By David Essex, ITworld |  News

ASTD provides several such tools at its Website
(see Resources), including the benchmark service that gathered the data
in the TSR study. Beware: it takes a lot of heavy lifting to fill out
the questionnaire. You must answer detailed questions in a 51-page
measurement kit, but your reward is a free report comparing your
company to others in ASTD's database, Van Buren says.

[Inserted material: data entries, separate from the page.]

-- ==== Sys2Proof/Machine/Bytes.lean ====
section
/-! DEFINITION. Byte layouts (R187): most significant byte first, two's complement for signed fields; how fields are
written into a payload and read from one. -/

namespace Sys2Proof.Machine

/-- A 1-byte field. -/
def put8 (n : Nat) : List Byte := [BitVec.ofNat 8 n]

/-- A 2-byte field. -/
def put16 (n : Nat) : List Byte := [BitVec.ofNat 8 (n / 256), BitVec.ofNat 8 n]

/-- A signed 3-byte field: positions, targets, look-ahead (R187, R191). -/
def put24 (x : Int) : List Byte :=
  let v := BitVec.ofInt 24 x
  [v.extractLsb' 16 8, v.extractLsb' 8 8, v.extractLsb' 0 8]

/-- A 4-byte field of 32 bits. -/
def put32 (v : BitVec 32) : List Byte :=
  [v.extractLsb' 24 8, v.extractLsb' 16 8, v.extractLsb' 8 8, v.extractLsb' 0 8]

/-- A 4-byte unsigned field. -/
def putNat32 (n : Nat) : List Byte := put32 (BitVec.ofNat 32 n)

/-- A 4-byte signed field. -/
def putInt32 (x : Int) : List Byte := put32 (BitVec.ofInt 32 x)

/-- A flag, in 1 byte (R191). -/
def putFlag (b : Bool) : List Byte := [if b then 1#8 else 0#8]

/-- An optional field: a presence flag, then the field where present (R191). -/
def putOption {α : Type} (put : α → List Byte) : Option α → List Byte
  | none => putFlag false
  | some a => putFlag true ++ put a

/-- A list: a 1-byte count, then the items (R191). -/
def putList {α : Type} (put : α → List Byte) (l : List α) : List Byte := put8 l.length ++ l.flatMap put

/-- Read a 1-byte field. -/
def get8 : List Byte → Option (Nat × List Byte)
  | b :: rest => some (b.toNat, rest)
  | [] => none

/-- Read a flag: any byte but 0 is set (notes/assumptions/8.md). -/
def getFlag : List Byte → Option (Bool × List Byte)
  | b :: rest => some (b != 0#8, rest)
  | [] => none

/-- Read a 2-byte field. -/
def get16 : List Byte → Option (Nat × List Byte)
  | b1 :: b0 :: rest => some (b1.toNat * 256 + b0.toNat, rest)
  | _ => none

/-- Read a signed 3-byte field. -/
def get24 : List Byte → Option (Int × List Byte)
  | b2 :: b1 :: b0 :: rest => some ((b2 ++ b1 ++ b0 : BitVec 24).toInt, rest)
  | _ => none

/-- Read a 4-byte unsigned field. -/
def get32 : List Byte → Option (Nat × List Byte)
  | b3 :: b2 :: b1 :: b0 :: rest => some ((b3 ++ b2 ++ b1 ++ b0 : BitVec 32).toNat, rest)
  | _ => none

/-- Read a signed 1-byte field: the trim (R191). -/
def getInt8 : List Byte → Option (Int × List Byte)
  | b :: rest => some (b.toInt, rest)
  | [] => none

/-- Read an optional field. -/
def getOption {α : Type} (get : List Byte → Option (α × List Byte)) (bytes : List Byte) :
    Option (Option α × List Byte) :=
  match getFlag bytes with
  | none => none
  | some (false, rest) => some (none, rest)
  | some (true, rest) => (get rest).map fun (a, rest') => (some a, rest')

/-- Read exactly `n` bytes. -/
def getBytes (n : Nat) (bytes : List Byte) : Option (List Byte × List Byte) :=
  if n ≤ bytes.length then some (bytes.take n, bytes.drop n) else none

/-- Read `n` items one after another. -/
def getMany {α : Type} (get : List Byte → Option (α × List Byte)) : Nat → List Byte → Option (List α × List Byte)
  | 0, bytes => some ([], bytes)
  | n + 1, bytes =>
    match get bytes with
    | none => none
    | some (a, rest) => (getMany get n rest).map fun (l, rest') => (a :: l, rest')

/-- Bit `k` of a byte, bit 0 the least significant (R187). -/
def bit (b : Byte) (k : Nat) : Bool := b.getLsbD k

/-- The bytes of a hall frame as the Ethernet payload carries them: header, then payload (R187). -/
def Frame.bytes (f : Frame) : List Byte :=
  [f.version, f.kind, f.dst, f.src] ++ put16 f.seq.toNat ++ put16 f.payload.length ++ f.payload

end Sys2Proof.Machine
end

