-- ==== Sys2Proof/Machine/Stock.lean ====
section
/-! DEFINITION. The Stock Table owner (R141 to R146): records, location changes with the zones' stored counts, STOCK
frames, and the changes that cranes, tables and markers bring (R134, R155 to R158). -/

namespace Sys2Proof.Machine

/-- The 19-byte piece record block (R190). A reservation tag of none is sent as 0. -/
def Piece.block (p : Piece) : List Byte :=
  let (locationKind, locationNumber) := p.location.codes
  put16 p.id ++ put8 p.kind.code ++ put16 (p.parent.getD 0) ++ put8 p.grade ++ put16 p.thickness ++ put16 p.width ++
  put16 p.length ++ put8 p.lifecycle.code ++ put8 locationKind ++ put8 locationNumber ++
  put8 ((if p.tag.isSome then 1 else 0) + (if p.marked then 2 else 0) + (if p.partlyCut then 4 else 0) +
        (if p.changed then 8 else 0)) ++
  put16 (p.tag.getD 0) ++ [p.revision]

/-- Form a STOCK frame: it takes the next value of the stock frame counter, and is sent to the report station on Port U
if one is set (R145, R184). -/
def State.stockFrame (s : State) (cause : StockCause) (scrap : Nat) (p : Piece) : State :=
  let s' := { s with stockCounter := s.stockCounter + 1 }
  match s.report with
  | none => s'
  | some n => s'.transmit .u
      (.hall (s.ownFrame kindStock (BitVec.ofNat 8 n) (s.stockCounter + 1) (put8 cause.code ++ put8 scrap ++ p.block)))

/-- A record leaves a location: the stored count of a zone falls by 1 (R6). -/
def State.leavePlace (s : State) : Location → State
  | .zone z => s.modZone z fun k => { k with stored := k.stored - 1 }
  | _ => s

/-- A record comes to a location: the stored count of a zone rises by 1 (R6). -/
def State.enterPlace (s : State) : Location → State
  | .zone z => s.modZone z fun k => { k with stored := k.stored + 1 }
  | _ => s

/-- The stored counts follow a record's move (R6). -/
def State.movePlace (s : State) (before after : Location) : State :=
  if before = after then s else (s.leavePlace before).enterPlace after

/-- Insert a record in its place by ID (R141). -/
def insertPiece (p : Piece) : List Piece → List Piece
  | [] => [p]
  | q :: rest => if p.id < q.id then p :: q :: rest else q :: insertPiece p rest

/-- A record after a change: revision + 1, changed flag set (R144). -/
def Piece.touched (p : Piece) : Piece := { p with revision := p.revision + 1, changed := true }

/-- Replace the record of an ID. -/
def State.writePiece (s : State) (id : Nat) (p : Piece) : State :=
  { s with stock := s.stock.map fun q => if q.id = id then p else q }

/-- Change a record as one change: its fields, its revision and changed flag, the stored counts, and its STOCK frame
(R144, R145). Nothing happens where the ID has no record. -/
def State.changePiece (s : State) (id : Nat) (cause : StockCause) (f : Piece → Piece) : State :=
  match s.piece id with
  | none => s
  | some p =>
    let p' := (f p).touched
    ((s.writePiece id p').movePlace p.location p'.location).stockFrame cause 0 p'

/-- Create a record: revision 0, changed flag set, and its STOCK frame (R144, R148, R158). -/
def State.createPiece (s : State) (p : Piece) : State :=
  (({ s with stock := insertPiece p s.stock }).enterPlace p.location).stockFrame .created 0 p

/-- Remove a record; the frame carries it as it stood with its revision advanced (R144, R145). The frame's changed bit is
left as it stood: DESIGN CHOICE, R144 has a change, a removal too, set the flag (notes/assumptions/54.md). -/
def State.removePiece (s : State) (id : Nat) (cause : StockCause) (scrap : Nat) : State :=
  match s.piece id with
  | none => s
  | some p =>
    (({ s with stock := s.stock.filter fun q => q.id ≠ id }).leavePlace p.location).stockFrame cause scrap
      { p with revision := p.revision + 1 }

/-- Whether a piece is located ON_TABLE(t) (R45, R148). -/
def State.tableOccupied (s : State) (t : Fin 6) : Bool := s.stock.any fun p => p.location = .onTable t

/-- Whether a zone's use and stored count let a piece come to it (R6, R45). -/
def Zone.hasRoom (z : Zone) : Bool := z.use.stores && decide (z.stored < z.capacity)

/-- Where a fall that completes a LOWER lays a tracked piece (R56). -/
def State.lowerPlace (s : State) (c : Fin 4) : Location :=
  match if s.craneValid c then s.hookZone c else none with
  | none => .unverified none
  | some z =>
    match (s.zone z).use with
    | .floor | .rack => if (s.zone z).hasRoom then .zone z else .unverified (some z)
    | .table t => if s.tableOccupied t then .unverified (some z) else .onTable t
    | .aisle | .keepOut | .none => .unverified (some z)

/-- Where an unexpected fall leaves a piece (R59). -/
def State.fallPlace (s : State) (c : Fin 4) : Location :=
  .unverified (if s.craneValid c then s.hookZone c else none)

/-- The record's effect of a text mark (R134). -/
def State.markPiece (s : State) (id : Nat) : State :=
  match s.piece id with
  | none => s
  | some p =>
    match p.lifecycle with
    | .awaitingMark => s.changePiece id .marked fun p => { p with lifecycle := .available, marked := true }
    | .available | .inCut => if p.marked then s else s.changePiece id .marked fun p => { p with marked := true }

/-- A plate in cut is returned to AVAILABLE with its partly-cut flag set (R157). -/
def State.returnPlate (s : State) (plate : Option Nat) : State :=
  match plate with
  | none => s
  | some id => s.changePiece id .returned fun p => { p with lifecycle := .available, partlyCut := true }

/-- One rectangle of a PLATE_END: scrap, skipped, or a remnant (R158). -/
def State.takeRect (t : Fin 6) (minSide : Nat) (markFirst : Bool) (plate : Piece) (s : State) (r : Rect) : State :=
  if r.width < minSide ∨ r.length < minSide then s
  else if r.id = 0 ∨ 30000 < r.width ∨ 30000 < r.length ∨ (s.piece r.id).isSome ∨ 256 ≤ s.stock.length then
    s.raise .flow evRemnantSkipped (unitTable t) r.id
  else
    s.createPiece
      { id := r.id, kind := .remnant, parent := some plate.id, grade := plate.grade, thickness := plate.thickness,
        width := r.width, length := r.length, lifecycle := if markFirst then .awaitingMark else .available,
        location := .onTable t, tag := none, marked := false, partlyCut := false, revision := 0, changed := true }

/-- The Stock Table owner's work at a PLATE_END: scrap count, consumption, remnants in list order (R158). -/
def State.consumePlate (s : State) (t : Fin 6) (plate : Nat) (rects : List Rect) : State :=
  let config := (s.table t).config
  match s.piece plate with
  | none => s
  | some p =>
    let scrap := (rects.filter fun r => decide (r.width < config.minSide ∨ r.length < config.minSide)).length
    rects.foldl (State.takeRect t config.minSide config.markFirst p) (s.removePiece plate .consumed scrap)

end Sys2Proof.Machine
end

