/-- The STALL notice, where the timer has reached the stall limit and the notice has not been sent (R82). -/
def State.raiseStall (s : State) (t : Fin 6) : State :=
  let x := s.table t
  if x.config.stallLimit ≤ x.stall ∧ x.stallSent = false then
    (s.modTable t fun x => { x with stallSent := true }).raise .flow evStall (unitTable t) x.queue.length
  else s

/-- The stall timer at a cycle boundary (R82). -/
def State.stallBoundary (s : State) (t : Fin 6) : State :=
  if s.stallCounts t then (s.modTable t fun x => { x with stall := min 65535 (x.stall + 1) }).raiseStall t else s

/-- Whether the head of a queue, if any, is PLATE_BEGIN or PLATE_END (R83). -/
def Table.headIsPlate (x : Table) : Bool :=
  match x.queue with
  | [] => true
  | e :: _ => decide (e.kind = .plateBegin) || decide (e.kind = .plateEnd)

/-- Whether all the conditions hold under which the linger timer counts (R83). -/
def State.lingerCounts (s : State) (t : Fin 6) : Bool :=
  let x := s.table t
  decide (s.runState = .running) &&
    (decide (x.state = .active) || (decide (x.state = .headError) && x.permit)) &&
    decide (x.inFlight = 0) && !(s.arc t).arc.level &&
    (decide (x.state = .headError) || x.headIsPlate)

/-- The linger timer at a cycle boundary (R83). -/
def State.lingerBoundary (s : State) (t : Fin 6) : State :=
  if s.lingerCounts t then s.modTable t fun x => { x with linger := min 10000 (x.linger + 1) } else s

/-- The timers of a table read 0 wherever they do not count (R82, R83). -/
def State.clearTimers (s : State) (t : Fin 6) : State :=
  let stall := s.stallCounts t
  let linger := s.lingerCounts t
  s.modTable t fun x => { x with stall := if stall then x.stall else 0, linger := if linger then x.linger else 0 }

/-- The table after RESET RUNTIME (R91). -/
def Table.runtimeReset (x : Table) : Table := { config := x.config }

/-- The arc monitor after RESET RUNTIME at cycle n (R123). -/
def Arc.runtimeReset (a : Arc) (n : CycleNo) : Arc :=
  { lastEdge := n, base := n, wearPierces := a.wearPierces, wearArc := a.wearArc,
    piercesReported := a.piercesReported, arcReported := a.arcReported }

end Sys2Proof.Machine
end

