-- ==== Sys2Proof/Machine/CraneRequests.lean ====
section
/-! DEFINITION. The requests of Crane Operations: CRANE.SET, CRANE.GET, and UNIT.ABANDON of a crane or a table (R36, R37, R62,
R90). -/

namespace Sys2Proof.Machine

/-- CRANE.SET (R36). -/
def handleCraneSet (crane : Nat) (values : CraneConfig) (s : State) : State × Reply :=
  match asFin 4 crane with
  | none => s.refuse .notFound
  | some c =>
    if (s.crane c).slot ≠ .empty then s.refuse .busy
    else if ¬craneConfigInRange values then s.refuse .badValue
    else (s.modCrane c fun k => { k with config := values }).accept

def execCraneSet (r : Req) (crane : Nat) (values : CraneConfig) (s : State) : Answer :=
  s.request r 0x0301#16 (handleCraneSet crane values)

/-! ## CRANE.GET (R37) -/

/-- The eight values of R35 in order. -/
def putCraneConfig (v : CraneConfig) : List Byte :=
  put16 v.bridgeMargin ++ put16 v.trolleyMargin ++ put8 v.settle ++ put16 v.bridgeTolerance ++
  put16 v.trolleyTolerance ++ put16 v.startLimit ++ put16 v.opLimit ++ put16 v.holdLimit

/-- A load: 0 none, 1 a piece ID, 2 UNTRACKED with its radius (R38). -/
def Load.put : Load → List Byte
  | .none => put8 0
  | .piece id => put8 1 ++ put16 id
  | .untracked radius => put8 2 ++ put16 radius

/-- The last result, with the operation kind and the cycle number where there is one (R38). -/
def putLastResult : Option LastResult → List Byte
  | none => put8 0
  | some l => put8 l.result.code ++ put8 l.kind ++ put32 l.cycle

/-- The fields of an operation record (R39); those of another operation are left out. -/
def OpRecord.put (op : OpRecord) (copy : List Byte) : List Byte :=
  put8 op.operation.code ++ [op.source] ++ put16 op.seq.toNat ++
  (match op.operation with
   | .move tb tt => put24 tb ++ put24 tt
   | .lift id radius => put16 id ++ put16 radius
   | .lower => []) ++
  copy ++ put8 (match op.port with | .u => 0 | .f => 1) ++ put32 op.entry ++
  (match op.operation with
   | .move .. => putFlag op.moved
   | .lift .. | .lower => [])

/-- The move slot; a held frame copy as its kind, source station and sequence (R37). -/
def Slot.put (slot : Slot) : List Byte :=
  put8 slot.code ++ match slot with
    | .empty => []
    | .held op copy => op.put ([copy.kind, copy.src] ++ put16 copy.seq.toNat)
    | .inFlight op => op.put []

/-- A crane's state, in the order of R38. R191 gives a set of zones no layout; the trespass set is sent as a list, a count
and the zone numbers: DEDUCED (notes/assumptions/42.md). -/
def Crane.putState (k : Crane) : List Byte :=
  put8 (if k.moving then 0 else 1) ++ put8 k.still ++ putFlag k.latchPrimed ++ putFlag k.latch.level ++
  put8 k.latch.run ++ k.load.put ++ put8 k.claimed ++ putList put8 k.trespass ++ putLastResult k.last

/-- CRANE.GET (R37). -/
def handleCraneGet (crane : Nat) (s : State) : State × Reply :=
  match asFin 4 crane with
  | none => s.refuse .notFound
  | some c =>
    let k := s.crane c
    s.accept (putCraneConfig k.config ++ putOption put8 (s.stationOf (.crane c)) ++ k.putState ++ k.slot.put ++
      putFlag (s.craneValid c))

def execCraneGet (r : Req) (crane : Nat) (s : State) : Answer := s.request r 0x0302#16 (handleCraneGet crane)

/-! ## UNIT.ABANDON (R62, R90, R119) -/

/-- A unit code that names a crane or a table (R190). -/
def abandonUnit (unit : Nat) : Option HoldUnit :=
  match asFin 4 unit with
  | some c => some (.crane c)
  | none => if unit < 0x10 then none else (asFin 6 (unit - 0x10)).map .table

/-- Whether a unit's station is bound and STALE (R62, R90). -/
def State.isLost (s : State) (k : StationKind) : Bool :=
  match s.stationOf k with
  | none => false
  | some n => (s.station n).freshness = .stale

/-- The arc state set to OFF by UNIT.ABANDON, a fall if it was ON; the mark for resumption stays (R119). -/
def State.arcOff (s : State) (t : Fin 6) : State :=
  (if (s.arc t).arc.level then s.arcFall t else s).modArc t fun a => { a with arc := {} }

/-- UNIT.ABANDON of a table, its checks passed (R90, R119, R139). The in-flight list is emptied, the overrun base becoming
the present cycle (R115), before the arc is set OFF: DESIGN CHOICE, no rule says which is first
(notes/assumptions/53.md). -/
def State.abandonTable (s : State) (t : Fin 6) : State × List Work :=
  let s1 := (((s.emptyFlights t).endMarks (s.table t).config.marker).modArc t fun a => { a with watch := none }).arcOff t
  if s1.faultDropDue t then (s1.dropPermit t, [.eval]) else (s1, [.tail t])

/-- UNIT.ABANDON (R62, R90). -/
def handleUnitAbandon (unit : Nat) (s : State) : State × Reply :=
  match abandonUnit unit with
  | none => s.refuse .notFound
  | some (.crane c) =>
    if s.isLost (.crane c) then ((s.abandonCrane c).1.perform (s.abandonCrane c).2).accept else s.refuse .busy
  | some (.table t) =>
    if s.isLost (.table t) then ((s.abandonTable t).1.perform (s.abandonTable t).2).accept else s.refuse .busy

def execUnitAbandon (r : Req) (unit : Nat) (s : State) : Answer := s.request r 0x0303#16 (handleUnitAbandon unit)

end Sys2Proof.Machine
end

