-- ==== Sys2Proof/Machine/Step.lean ====
section
/-! DEFINITION. One step of the controller: the command at the front of the queue is taken. -/

namespace Sys2Proof.Machine

/-- Take the command at the front of the queue and run it with the queue's rest; on an empty queue the controller idles
(notes/assumptions/13.md). -/
def step (s : State) : Host.Outcome State Fault Refusal :=
  match s.pending with
  | [] => .next s
  | c :: rest => exec c { s with pending := rest }

/-- The state with the command that a word spells put at the front of its queue; the state as it is where the word spells
none. -/
def State.withFetchWord (s : State) (nbits w : Nat) : State :=
  match decodeTableWord nbits w with
  | none => s
  | some c => { s with pending := c :: s.pending }

end Sys2Proof.Machine
end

One company that scored high in the benchmarking service is Wisconsin
Public Service, (WPS; based in Green Bay, Wis.), which ASTD named a
training investment leader in its 2000 State of the Industry Report.
WPS maintains close partnerships with five nearby technical
colleges. "What we have done is create a kind of a branch campus at our
locations," says Frank Quisenberry, a WPS organizational-learning
consultant. Typically, the colleges provide professors who teach WPS
managers how to teach. The professors and the WPS staff also jointly
develop online learning systems, the focus of much of WPS's recent
efforts. While the company doesn't yet show training expenditures in
its annual report, the CEO is a training champion and touts the effort
publicly.

Quisenberry says the most effective types of training seem to be
computer-related or technical -- say, giving meter readers who would
otherwise fall victim to automation a chance to learn new skills within
the company. Retention is such a corporate value that Quisenberry seems
to have little patience with the old-school fear that employee training
will only pay off for your competitors. Says Quisenberry: "If you don't
do it, they're going to walk out the door faster."